Economia

Novo tarifaço de Trump ameaça mais de 50% das exportações brasileiras aos EUA, estima CNI

16/06/2026 às 15:00

 

Um levantamento realizado pela Confederação Nacional da Indústria (CNI) mostrou que as novas tarifas propostas pelo governo dos Estados Unidos ao Brasil podem ampliar para 54,1% a parcela dos produtos do país submetidos a alguma taxação adicional no comércio com os americanos.

Segundo a entidade, as novas taxas (uma de 25%, sob a alegação de que as práticas comerciais do Brasil são desleais em uma série de questões, desde o comércio digital até o desmatamento ilegal; e uma de 12,5%, por falha no combate ao trabalho forçado) podem afetar 35,2% das exportações brasileiras aos EUA.

Segundo a projeção, 31,6% das importações passariam a ter uma tarifa de 37,5% (a soma das duas novas taxas), o que representaria um aumento de 27,5 pontos percentuais à tarifa já vigente, de 10%. Os 3,6% restantes passariam a ser penalizados com uma tarifa de 12,5%.
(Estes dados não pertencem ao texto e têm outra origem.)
/-- A level that becomes fenced loses its pending claim with LEVEL_FENCED (R80). -/
theorem recomputeFence_ends_claim {s : State} {l : Level} {n : Stop} (h : s.fenceOf l = true) (hl : (s.level l).fenced = false)
    (hn : s.stopOf l = some n) (hp : (s.pendingOf l).isSome) : (s.recomputeFence l).claimState l = .idle ∧
      (s.recomputeFence l).approvals = s.approvals.filter (fun p => p.level ≠ l) ∧
      (s.recomputeFence l).link (.stop n) =
        { s.link (.stop n) with order := (s.link (.stop n)).order ++ [.refuse .levelFenced] } := by
  rw [recomputeFence_fences h hl]
  refine ⟨(claimState_endClaim ..).trans (if_pos ⟨rfl, hp⟩), approvals_endClaim .., (link_endClaim ..).trans (if_pos ⟨hp, ?_⟩)⟩
  exact congrArg (Option.map Port.stop) hn

end State

/-- Settles O19: the fence is recomputed as R38 has it, and only a level that becomes fenced has its claim ended. -/
theorem fenceFollowsItsCauses : Obligations.FenceFollowsItsCauses := by
  intro s l
  rw [fenced_recomputeFence]
  refine ⟨fenceOf_iff s l, fun k => by rw [level_recomputeFence], fun k hk => ?_, recomputeFence_unchanged, fun h =>
    ⟨cause_recomputeFence h, recomputeFence_rest h, recomputeFence_no_claim h, fun n hl hn hp => ?_⟩⟩
  · rw [level_recomputeFence, if_neg (Ne.symm hk)]
  · exact recomputeFence_ends_claim (by simpa [hl] using h) hl hn hp

/-! ### SET_LEVEL_MAP (R20) -/

theorem stopArg_out {nb : Byte} (h : 36 < nb.toNat) : stopArg nb = none := by
  rw [stopArg, if_neg (by rintro rfl; exact absurd h (by decide)), Stop.ofByte_out (.inr h)]; rfl

theorem stopArg_of {nb : Byte} {n : Option Stop} (h : n = none ∧ nb = 0 ∨ ∃ m, n = some m ∧ nb.toNat = m.val + 1) :
    stopArg nb = some n := by
  rcases h with ⟨rfl, rfl⟩ | ⟨m, rfl, hm⟩
  · rfl
  · rw [stopArg, if_neg (by rintro rfl; exact absurd hm (by simp)), Stop.ofByte_of hm]; rfl

theorem setLevelMap_out {b nb : Byte} (h : b.toNat < 1 ∨ 32 < b.toNat ∨ 36 < nb.toNat) (s : State) :
    setLevelMap b nb s = .refuse .outOfRange := by
  rcases or_assoc.mpr h with h | h
  · exact withLevel_out h _
  · exact withLevel_refuse (fun l => by rw [stopArg_out h]) b

namespace State

/-- The mapping of a level is written and the latest reports of its lanes are absent, before its fence is recomputed (R20). -/
def mapped (s : State) (l : Level) (n : Option Stop) : State :=
  (lanesOf l).foldl forgetReport (s.modSettings fun x => { x with levelMap := upd x.levelMap l fun _ => n })

theorem remap_eq (s : State) (l : Level) (n : Option Stop) : s.remap l n = (s.mapped l n).recomputeFence l := rfl

theorem lane_forgetReport (s : State) (a k : LaneId) :
    (s.forgetReport a).lane k = if a = k then { s.lane k with report := none } else s.lane k := lane_modLane ..

theorem lane_mapped (s : State) (l : Level) (n : Option Stop) (k : LaneId) :
    (s.mapped l n).lane k = if k.level = l then { s.lane k with report := none } else s.lane k :=
  lane_foldl_lanesOf (g := fun _ x => { x with report := none }) lane_forgetReport _ l k

theorem mapped_rest (s : State) (l : Level) (n : Option Stop) : s.mapped l n = { s with
    lanes := (s.mapped l n).lanes, settings := { s.settings with levelMap := s.settings.levelMap.set l.val n } } := by
  unfold mapped
  refine eq_of_fields ((kept_foldl forgetReport (fun _ _ => rfl) _ _).trans rfl) ?_ rfl ?_ ?_ ?_ ?_ ?_ ?_ ?_ ?_ ?_ ?_ ?_ ?_ ?_ ?_ ?_
  all_goals simp [modSettings]

end State

/-- The five checks of SET_LEVEL_MAP in their order (R20). -/
theorem setLevelMap_level {b nb : Byte} {l : Level} {n : Option Stop} (hb : b.toNat = l.val + 1) (hn : stopArg nb = some n)
    (s : State) : setLevelMap b nb s = .checked
      [((s.level l).mode != .off, .wrongState),
       ((lanesOf l).any (fun k => !(s.lane k).contents.isEmpty) || (s.level l).scan.isSome, .busy),
       ((lanesOf l).any (fun k => (s.lane k).condition.isBlocked), .laneBlocked),
       (n.isSome && (List.finRange 32).any (fun k => k != l && s.stopOf k == n), .duplicate)]
      (.accept (s.remap l n)) := by
  rw [setLevelMap, withLevel_of hb, hn]

theorem holdsTotes_iff (s : State) (l : Level) :
    ((lanesOf l).any (fun k => !(s.lane k).contents.isEmpty) || (s.level l).scan.isSome) = true ↔
      (∃ x, (s.lane { level := l, name := x }).contents ≠ []) ∨ (s.level l).scan.isSome := by
  rw [Bool.or_eq_true, any_lanesOf]; simp

theorem mapsTwice_iff (s : State) (l : Level) (n : Option Stop) :
    (n.isSome && (List.finRange 32).any (fun k => k != l && s.stopOf k == n)) = true ↔
      ∃ k, k ≠ l ∧ n.isSome ∧ s.stopOf k = n := by
  rw [Bool.and_eq_true, List.any_eq_true, ← exists_and_left]
  exact exists_congr fun k => by simp [and_left_comm]

/-- Settles O20. -/
theorem setLevelMapRemapsAnEmptyOffLevel : Obligations.SetLevelMapRemapsAnEmptyOffLevel := by
  intro s b nb hs
  rw [Changes.ready (.levelMap b nb) hs]
  refine ⟨fun hout => ?_, fun l n hb hn => ?_⟩
  · rw [setLevelMap_out hout, answered_refuse]
  · rw [setLevelMap_level hb (stopArg_of hn)]
    simp only [Answer.checked_cons, Answer.checked_nil, mapsTwice_iff, bne_iff_ne]
    refine ⟨fun hmode => ?_, fun hoff => ⟨fun hbusy => ?_, fun hempty hscan => ⟨fun hblocked => ?_, fun hclear =>
      ⟨fun htwice => ?_, fun honce => ⟨s.mapped l n, ?_, mapped_rest s l n, lane_mapped s l n⟩⟩⟩⟩⟩
    · rw [if_pos hmode, answered_refuse]
    all_goals rw [if_neg (not_not.mpr hoff)]
    · rw [if_pos ((holdsTotes_iff s l).mpr hbusy), answered_refuse]
    all_goals rw [if_neg (mt (holdsTotes_iff s l).mp (by simp [hempty, hscan]))]
    · rw [if_pos ((any_lanesOf ..).mpr hblocked), answered_refuse]
    all_goals rw [if_neg (mt (any_lanesOf ..).mp (by simp [hclear]))]
    · rw [if_pos htwice, answered_refuse]
    · rw [if_neg honce, answered_accept, remap_eq]

/-! ### SET_LANE_DEPTH and SET_FENCE_ON_LOSS (R22, R37) -/

theorem setLaneDepth_out {b nb d : Byte} (h : b.toNat < 1 ∨ 32 < b.toNat ∨ 3 < nb.toNat ∨ d.toNat < 1 ∨ 3 < d.toNat)
    (s : State) : setLaneDepth b nb d s = .refuse .outOfRange := by
  have hsplit : (b.toNat < 1 ∨ 32 < b.toNat ∨ 3 < nb.toNat) ∨ (d.toNat < 1 ∨ 3 < d.toNat) := by tauto
  rcases hsplit with hlane | hdepth
  · exact withLane_out hlane _
  · have hbad : (decide (d.toNat < 1) || decide (3 < d.toNat)) = true := by simpa using hdepth
    exact withLane_refuse (fun k => by rw [Answer.checked_cons, if_pos hbad]) b nb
Hoje, de acordo com a CNI, 18,9% das exportações brasileiras aos Estados Unidos já sofrem com alguma tarifa adicional.

As propostas sugeridas pelos EUA ainda não entraram em vigor. A decisão final será anunciada na primeira quinzena de julho. Até lá, os americanos vão promover duas audiências públicas com o objetivo de discutir as medidas e receber contribuições de empresas, entidades e governos.

Alvos das tarifas

O relatório da CNI lista os produtos que ficariam mais caros em caso de aprovação das novas tarifas. A lista considera as exceções divulgadas pelo USTR (Representante Comercial dos Estados Unidos, na sigla em inglês) e as exportações que já estão sujeitas às medidas da Seção 232, item da Lei de Expansão Comercial que já está em vigor.

No caso de tarifas de 37,5%, podem ser impactados os seguintes itens:

– Ferro gusa não ligado;

– Sebo não comestível;

– Álcool etílico não desnaturado;

– Açúcar de cana em formato sólido;

– Molduras de madeira padrão de pinho.

 

Já as tarifas de 12,5% podem passar a valer para:

– Silício;

– Lajes de quartzito;

– Óleos essenciais de frutas cítricas;

– Pelotas de minério de ferro aglomeradas;

– Pasta de madeira química, sulfato ou soda, graus para dissolução.

Em 2024, o ferro-gusa movimentou US$ 1,5 bilhão das exportações brasileiras com destino aos Estados Unidos.

Alegações contra o Brasil

As novas sanções tarifárias do governo de Donald Trump têm caráter punitivo e chegam junto a investigações.

O governo americano afirmou ter encontrado “irregularidades” em práticas do comércio brasileiro, dentre outras, ligadas à pirataria, desmatamento e ao Pix.

Dentre as acusações estão:

– Concorrência desleal entre o Banco Central e bandeiras de cartões de crédito estadunidenses, por meio do Pix;

– Tentativa de regulação brasileira de empresas dos EUA ligadas à gestão de redes sociais;

– Comércio desleal em favor de México e Índia;

– Falha quanto aos índices de desmatamento;

– Falta de acesso ao mercado de etanol brasileiro; promoção da pirataria; e

– Crescimento de corrupção no território brasileiro.